Renewable diesel margins shrinking on rapidly changing market dynamics

The effect of weather, growth in demand and current geopolitical turmoil on price trends

Feedstock prices are trading at all-time highs, led by soybean oil which is trading over 75 cents per pound today on the May futures contract.

Dry weather in key growing regions of South America slashed supply expectations on a balance sheet that was already tight due to rapid growth in the renewable fuel sector.

In the US market alone, renewable diesel capacity is forecast by Fastmarkets The Jacobsen to grow from 834 million gallons per year in September of 2021 to 2.6 billion gallons per year by the end of 2022.

Additionally, the number of plants operating is projected to increase from 10 to 21. In September of 2021 five plants had an annual capacity of over 50 million gallons per year, by the end of 2022, 13 plants are projected to have an annual capacity of over 50 million gallons.

More buyers looking for additional feedstocks in combination with tight supplies of soybean oil and relatively steady supplies of low carbon intensity feedstocks, i.e., rendered animal fats, used cooking oil and distiller’s corn oil, has also driven prices to new highs.

Many renewable diesel producers prefer the low carbon intensity feedstocks because it maximizes their credit generation in the LCFS program and those feedstocks are trading at a premium to soybean oil, more so than ever in history.

A rough gross processing margin which takes into consideration LCFS credits, RIN values at 1.5 to account for ethanol equivalent value, and heating oil as a measure of revenue and subtracting feedstock costs, in this example, yellow grease delivered to the US Gulf, the margin averaged 56 percent lower in February compared to October of last year.
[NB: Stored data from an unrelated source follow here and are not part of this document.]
/-- ROOT_KEY_BURN_DONE: the fuses hold the key and its ROOTID, KDF.RKDATA is cleared and the bank is blank no more (assumption 65); a burn that
fails its read-back shows ERR, and what the fuses then hold is free. The key takes effect at the next Reset. -/
def execRootKeyBurnDone (ok : Bool) (s : State) : Host.Outcome State Fault Refusal :=
  liftFuse (fun w => match w.dev.mode.rkBurn with
    | none => w
    | some key =>
      let k := if ok then (key, rootId key) else Config.failedBurn key
      let w := { w with fuse := { w.fuse with rootKey := some k.1, rootid := k.2 } }
      let w := (List.range 4).foldl (fun (w : W) (i : Nat) => w.setReg .KDF_RKDATA i 0) w
      (((w.set F.KDF_RKCMD_BUSY 0).set F.KDF_RKCMD_BLANK 0).set F.KDF_RKCMD_ERR (if ok then w.get F.KDF_RKCMD_ERR else 1)).modeSt fun m => { m with rkBurn := none }) s

/-! ### Power failure (R86, R450, R465, R466) -/

/-- POWER_FAIL_ACCEPT: admission stops; the flush runs, but in a Thaw with no slot in use bring-up ends instead. -/
def execPowerFailAccept (s : State) : Host.Outcome State Fault Refusal :=
  lift (fun w =>
    if w.cur = mRESET || !w.dev.mode.pwrFailN || w.dev.jour.frozen then w
    else
      let w := w.modeSt fun m => { m with pwrFailN := false }
      if w.cur = mTHAW && decide (w.get F.CHN_JSTAT_INUSE = 0) then
        ({ w with dev := { w.dev with jour := { w.dev.jour with frozen := true, fell := w.now } } }.set F.BOOT_STAT_FAIL 5)
      else w.flushStart) s

/-! ### Recovery and mode requests (R23 to R25) -/

/-- Recovery is entered from a mode that has it (R24); `req`: by a SYS.MODEREQ request. -/
def W.enterRecovery (w : W) (req : Bool) : W :=
  let m := w.cur
  let w := w.updRecov
  if isService m || m = mSTANDBY || m = mDEGRADED || m = mMAINT then
    (w.transition mRECOVERY).modeSt fun s => { s with recFrom := some m, recReq := req }
  else w

/-- Recovery is left for the mode it came from once nothing remains in progress and, where it was requested, the return was too (R24). -/
def W.endRecovery (w : W) : W :=
  let w := w.updRecov
  let s := w.dev.mode
  if w.cur ≠ mRECOVERY || w.flag F.SYS_MODE_RECOV || (s.recReq && !s.recHeld) then w
  else (w.gated fun w => w.transition (s.recFrom.getD mSTANDBY) 7).linkGo

/-- A request that the table does not allow (R23). -/
def W.modeRefuse (w : W) : W := w.set F.SYS_MODE_REFUSED 1

/-- An on-line exchange has not taken effect yet: a kernel exchange or the exchange of a control loop runs (R24, R160, R390). -/
def W.exchanging (w : W) : Bool := w.flag F.FLO_XCHG_BUSY || (List.range 32).any fun l => w.flag F.CIO_LOOP_BUSY l

/-- Whether the present MGMT cycle has taken a transition of higher precedence than `rank`, which no request made (R23, R25). -/
def W.outranked (w : W) (rank : Nat) : Bool :=
  match w.dev.mode.took with
  | some (c, r) => decide (w.now / 10 ≤ c) && decide (r < rank)
  | none => false

/-- A SYS.MODEREQ request for mode `t` as the table of R24 judges it. -/
def W.modeJudge (w : W) (t : Nat) : W :=
  let m := w.cur
  let s := w.dev.mode
  if m = mRECOVERY then
    if s.recFrom ≠ some t || !s.recReq then w.modeRefuse
    else (w.modeSt fun s => { s with recHeld := true }).endRecovery
  else if m = mMAINT && s.maintFrom = some t then
    if w.exchanging then w.modeRefuse else (w.gated fun w => w.transition t 7).linkGo
  else if t = mSTANDBY && isService m then w.enterStandby
  else if t = mRECOVERY && (isService m || m = mSTANDBY || m = mDEGRADED || m = mMAINT) then w.enterRecovery true
  else if t = mMAINT && (isService m || m = mSTANDBY) then (w.transition mMAINT).modeSt fun s => { s with maintFrom := some m }
  else w.modeRefuse

/-- A SYS.MODEREQ request (R23): refused where a transition of higher precedence was taken in the same MGMT cycle. A transition that a request made
counts for none of the writes after it: each of them is taken in a cycle of its own. -/
def W.modeReq (w : W) (t : Nat) : W :=
  let returns := (w.cur = mRECOVERY && w.dev.mode.recFrom = some t) || (w.cur = mMAINT && w.dev.mode.maintFrom = some t)
  (if w.outranked (if returns then 7 else modeRank t) then w.modeRefuse else w.modeJudge t).modeSt fun s => { s with took := none }

/-! ### Keepers (R356 to R358) -/

/-- The active keeper. -/
def W.actKpr (w : W) : Nat := w.get F.KPR_KSTAT_ACTIVE

/-- Change the keepers' state. -/
def W.modKpr (w : W) (f : KeeperSt → KeeperSt) : W := { w with dev := { w.dev with kpr := f w.dev.kpr } }

/-- A hand-over to the other keeper (R357): its claim takes the higher generation plus 1. `back`: the planned return of R358, without
the former keeper's self-test. -/
def W.keeperChange (w : W) (back : Bool) : W :=
  let a := w.actKpr
  let b := 1 - a
  let g := max (w.claimOf a % 4096) (w.claimOf b % 4096)
  let w := (w.setClaim b (w.kprClaim b (g + 1))).set F.KPR_KSTAT_ACTIVE b
  let w := w.set F.KPR_KSTAT_FSTATE (if back then 0 else 1)
  let w := w.report { cls := 0x01, level := 1, src := source 1 a }
  if (w.unitOf (source 1 a)).out then w.set F.KPR_KSTAT_FSTATE 3 else w

/-- A trigger of R357: the follower takes over, or no keeper remains and the record is fatal. -/
def W.handover (w : W) : W :=
  if w.get F.KPR_KSTAT_FSTATE = 0 then w.keeperChange false
  else (w.modKpr fun k => { k with running := false }).report { cls := 0x01, level := 3, src := source 1 w.actKpr }

/-- KEEPER_FAULT: in the active keeper, or in both in one cycle. -/
def execKeeperFault (both : Bool) (s : State) : Host.Outcome State Fault Refusal :=
  lift (fun w =>
    if !w.dev.kpr.running then w
    else if both then (w.modKpr fun k => { k with running := false }).report { cls := 0x01, level := 3, src := source 1 w.actKpr }
    else w.handover) s

/-- KEEPER_SELFTEST_AFTER_HANDOVER: the former keeper is follower with its hold-off started, or stays out. -/
def execKeeperSelftestAfterHandover (ok : Bool) (s : State) : Host.Outcome State Fault Refusal :=
  lift (fun w =>
    if w.get F.KPR_KSTAT_FSTATE ≠ 1 then w
    else if ok then (w.set F.KPR_KSTAT_FSTATE 2).modKpr fun k => { k with holdAt := w.now }
    else (w.set F.KPR_KSTAT_FSTATE 3).unitOut (source 1 (1 - w.actKpr))) s

/-- KEEPER_RETURN: HOLD s after its self-test the returned keeper's claim takes effect, and it takes over if the claim wins (R358). -/
def execKeeperReturn (s : State) : Host.Outcome State Fault Refusal :=
  lift (fun w =>
    let b := 1 - w.actKpr
    if w.get F.KPR_KSTAT_FSTATE ≠ 2 || decide (w.now < w.dev.kpr.holdAt + w.get F.KPR_KCTL_HOLD * 1000000000) then w
    else
      let w := (w.set F.KPR_KSTAT_FSTATE 0).setClaim b (w.kprClaim b (w.claimOf b))
      if claimWins (w.claimOf b) (w.claimOf (1 - b)) b then w.keeperChange true else w) s

/-- KPR.KCMD.HANDOVER is refused while the follower is not ready (R357). -/
def W.kcmdHandover (w : W) : W :=
  if w.flag F.KPR_KCMD_BUSY then w
  else if w.get F.KPR_KSTAT_FSTATE ≠ 0 || !w.dev.kpr.running then w.set F.KPR_KCMD_ERR 1
  else { w.set F.KPR_KCMD_BUSY 1 with dev := { (w.set F.KPR_KCMD_BUSY 1).dev with busy := Tab.put w.dev.busy (regKey .KPR_KCMD 0) 1 } }

/-! ### Cirque restart (R185 to R187) -/

/-- Steps 3 to 5: MEAS[2] and MEAS[3] start from zero, and the Cirque image of the booted slot, or of the other one, is measured and started;
an image that fails its checks is KPR.MEAS at level 2. -/
def W.restartImage (w : W) : W :=
  let w := (w.setMeas 2 0).setMeas 3 0
  let k := w.get F.BOOT_STAT_SLOT
  let bad (w : W) : W := w.report { cls := 0x04, level := 2, src := source 1 w.actKpr }
  let start (w : W) (k : Nat) : W := (w.extend 2 (slotComp (w.flash k) 2).2.2).startCirque k
  if w.slotOk (w.flash k) then start w k
  else
    let w := bad w
    if w.slotOk (w.flash (1 - k)) then start w (1 - k) else bad w

/-- A Cirque restart starts; one that runs already goes on (R185). -/
def W.cirqueRestart (w : W) : W :=
  if w.flag F.KPR_RSTCTL_RUN then w
  else ((((w.set F.KPR_RSTCTL_RUN 1).modeSt fun m => { m with restartAt := w.now }).stopCirque).enterRecovery false).restartImage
The gross processing margin uses nearby CME ULSD, Fastmarkets The Jacobsen D4 current year RIN prices, Fastmarkets The Jacobsen Gulf yellow grease delivered (forward) and Fastmarkets The Jacobsen LCFS Credit prices for the calculation.

Margins are still positive, but a trend of tighter margins is developing as buyers pay higher prices in order to secure feedstocks. This trend is likely to continue through the year as more plants start-up and buyers are forced to pay higher prices to remain competitive in the market.